• [RECORDS TO USE]
-- ==== Sys2Proof/Syntax.lean ====
section
/-! DEFINITION. The commands of the GS-610: one constructor of `Instr` per row of spec/opcode_table.json, with the names
their operands are written in. -/

namespace Sys2Proof

/-- A gate lane, 0 to 5 (R33). -/
abbrev LaneId := Fin 6
/-- A station port's number: 0 for SP0, 1 for SP1. -/
abbrev StationId := Fin 2
/-- A lift served from the station, 0 or 1 (R172). -/
abbrev LiftId := Fin 2

/-- A link port: LP0 to LP5 or SP0, SP1 (R154). -/
inductive Port where
  | lane (k : LaneId)
  | station (i : StationId)
  deriving DecidableEq, Repr

/-- The arm sensors of a lane: A on the entry side, B on the exit side (R73). -/
inductive ArmSensor where
  | a
  | b
  deriving DecidableEq, Repr

/-- The operating states of a lane (R56). -/
inductive LaneState where
  | shut
  | attended
  | self
  | observe
  deriving DecidableEq, Repr

/-- The causes of a lane's error indication (R60). The first-cause code NONE is `none` of `Option ErrorCause`. -/
inductive ErrorCause where
  | sensorFailed
  | linkReset
  deriving DecidableEq, Repr

/-- The bands of the sensor health score (R81). -/
inductive HealthBand where
  | sound
  | suspect
  | failed
  deriving DecidableEq, Repr

/-- The states of the timebase (R142). -/
inductive TimebaseStatus where
  | unset
  | locked
  | free
  deriving DecidableEq, Repr

/-- The outcomes a STAGING notice carries (R167). -/
inductive StagingOutcome where
  | committed
  | failed
  | abandoned
  deriving DecidableEq, Repr

/-- The flags of an interval log record, and of an interval held open (R89, R91). -/
structure IntervalFlags where
  extended : Bool := false
  interrupted : Bool := false
  stepped : Bool := false
  cut : Bool := false
  deriving DecidableEq, Repr

/-- What a block posts: the ten notice kinds, each with its subject and its detail (R167, R168). -/
inductive NoticeDetail where
  | laneState (k : LaneId) (current requested : LaneState) (firstCause : Option ErrorCause) (flag : Bool)
      (causeSensor causeLink : Bool)
  | sensorHealth (k : LaneId) (band : HealthBand) (score : Nat)
  | tailgate (k : LaneId) (time : Nat)
  | intervalClosed (seq : Count32) (flags : IntervalFlags)
  | dayRollover (day : Nat)
  | timebase (status : TimebaseStatus) (stepMark : Bool)
  | journalHigh (count : Nat)
  | staging (page : Nat) (outcome : StagingOutcome)
  | refundCommitted (seq : Count32) (serial : Nat) (amount : Nat)
  | logFull (count : Nat)
  deriving DecidableEq, Repr

/-- The count events of R85. Those of a lane unit carry the estimated mark of R79. -/
inductive CountEvent where
  | passed (k : LaneId) (estimated : Bool)
  /-- the free event of a completed FREE entry with the passed event it is always sent together with (R85): one thing sent,
  which the count unit takes whole (log entry 6, DEDUCED) -/
  | passedFree (k : LaneId) (estimated : Bool)
  | balk (k : LaneId) (estimated : Bool)
  | tailgate (k : LaneId) (estimated : Bool)
  | reverse (k : LaneId) (estimated : Bool)
  | refused (k : LaneId)
  | refund (amount : Nat)
  deriving DecidableEq, Repr

/-- The ways a request frame is not sound (R155). -/
inductive FrameFault where
  /-- the first byte that is not fill is not the start mark -/
  | badStart
  /-- the length byte is above 240 -/
  | oversize
  /-- the select period ends within the frame -/
  | truncated
  /-- the CRC received differs from the CRC computed -/
  | badCrc
  deriving DecidableEq, Repr

/-- How the page write of a PAGE COMMIT ends (R26, R133). -/
inductive WriteResult where
  | success
  | verifyFailure
  deriving DecidableEq, Repr

/-- The order in which a PORT RESET and the engine's work on a request of that port are met (R27, R47, R162). A block takes the
reset as an event of its own, before or after its own work; the order is no part of the frame (log entry 40, DESIGN CHOICE). -/
inductive ResetOrder where
  /-- the engine has not taken the port's request when the withdrawal reaches it -/
  | withdrawalFirst
  /-- the engine takes the port's request just before the withdrawal reaches it, and the reset reaches the lane unit or the
  staging buffer before that service does -/
  | serviceFirst
  deriving DecidableEq, Repr

/-- A PORT RESET besides its port and tag: the body its frame carries, and the order in which the blocks take it. -/
structure ResetRequest where
  body : List Byte
  order : ResetOrder
  deriving DecidableEq, Repr

/-- The commands, one constructor per row of spec/opcode_table.json, in the table's order. A request row carries the
port it arrives on, its tag and its body as the raw bytes of the frame, so that every wrong form is a command too. -/
inductive Instr where
  | admitPass (p : Port) (tag : Byte) (body : List Byte)
  | laneStatus (p : Port) (tag : Byte) (body : List Byte)
  | portReset (p : Port) (tag : Byte) (req : ResetRequest)
  | laneState (p : Port) (tag : Byte) (body : List Byte)
  | laneAck (p : Port) (tag : Byte) (body : List Byte)
  | releaseGo (p : Port) (tag : Byte) (body : List Byte)
  | releaseDeny (p : Port) (tag : Byte) (body : List Byte)
  | releaseFree (p : Port) (tag : Byte) (body : List Byte)
  | passRead (p : Port) (tag : Byte) (body : List Byte)
  | block (p : Port) (tag : Byte) (body : List Byte)
  | unblock (p : Port) (tag : Byte) (body : List Byte)
  | pageOpen (p : Port) (tag : Byte) (body : List Byte)
  | recordPut (p : Port) (tag : Byte) (body : List Byte)
  | recordDrop (p : Port) (tag : Byte) (body : List Byte)
  | stagingRead (p : Port) (tag : Byte) (body : List Byte)
  | pageCommit (p : Port) (tag : Byte) (body : List Byte)
  | pageAbandon (p : Port) (tag : Byte) (body : List Byte)
  | tariffPut (p : Port) (tag : Byte) (body : List Byte)
  | tariffRead (p : Port) (tag : Byte) (body : List Byte)
  | tariffLock (p : Port) (tag : Byte) (body : List Byte)
  | refundQuote (p : Port) (tag : Byte) (body : List Byte)
  | refundCommit (p : Port) (tag : Byte) (body : List Byte)
  | journalRead (p : Port) (tag : Byte) (body : List Byte)
  | journalRelease (p : Port) (tag : Byte) (body : List Byte)
  | logRead (p : Port) (tag : Byte) (body : List Byte)
  | logRelease (p : Port) (tag : Byte) (body : List Byte)
  | timeReference (p : Port) (tag : Byte) (body : List Byte)
  | readTime (p : Port) (tag : Byte) (body : List Byte)
  | configure (p : Port) (tag : Byte) (body : List Byte)
  | readProfile (p : Port) (tag : Byte) (body : List Byte)
  | subscribe (p : Port) (tag : Byte) (body : List Byte)
  | fetchNotices (p : Port) (tag : Byte) (body : List Byte)
  | stationRestart (p : Port) (tag : Byte) (body : List Byte)
  | unknownKind (p : Port) (kind tag : Byte)
  | frameError (p : Port) (cause : FrameFault)
  | selectPeriodStart (p : Port)
  | responseClockedOut (p : Port)
  | selectPeriodEnd (p : Port)
  | engineTakeWork
  | writeCompletion (result : WriteResult)
  | idleTimerEnd
  | passTimeout (k : LaneId)
  | releasePulseEnd (k : LaneId)
  | sensorRisingEdge (k : LaneId) (x : ArmSensor)
  | sensorFallingEdge (k : LaneId) (x : ArmSensor)
  | rotationWindowEnd (k : LaneId)
  | stuckLimit (k : LaneId) (x : ArmSensor)
  | slewTick
  | referenceAgeExpiry
  | lastKnownWrite
  | boundaryEvent
  | dayChange
  | countEvent (ev : CountEvent)
  | noticePost (d : NoticeDetail)
  | deviceReset
  | startupComplete
  | restartDueExpiry
  | runningOfStationTime
  deriving DecidableEq, Repr

/-- The request kinds of R164. The three RELEASE rows of the table are one kind. -/
inductive Kind where
  | admitPass
  | laneStatus
  | portReset
  | laneState
  | laneAck
  | release
  | passRead
  | block
  | unblock
  | pageOpen
  | recordPut
  | recordDrop
  | stagingRead
  | pageCommit
  | pageAbandon
  | tariffPut
  | tariffRead
  | tariffLock
  | refundQuote
  | refundCommit
  | journalRead
  | journalRelease
  | logRead
  | logRelease
  | timeReference
  | readTime
  | configure
  | readProfile
  | subscribe
  | fetchNotices
  | stationRestart
  deriving DecidableEq, Repr

end Sys2Proof
end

• [ASSIGNED TASK] Retype, in the same exact form, the lines of the material above from the line holding "balk (k : LaneId) (estimated : Bool)" through the line holding "above 240 -/".

• [SOLUTION FOR THIS TASK]
  | balk (k : LaneId) (estimated : Bool)
  | tailgate (k : LaneId) (estimated : Bool)
  | reverse (k : LaneId) (estimated : Bool)
  | refused (k : LaneId)
  | refund (amount : Nat)
  deriving DecidableEq, Repr

/-- The ways a request frame is not sound (R155). -/
inductive FrameFault where
  /-- the first byte that is not fill is not the start mark -/
  | badStart
  /-- the length byte is above 240 -/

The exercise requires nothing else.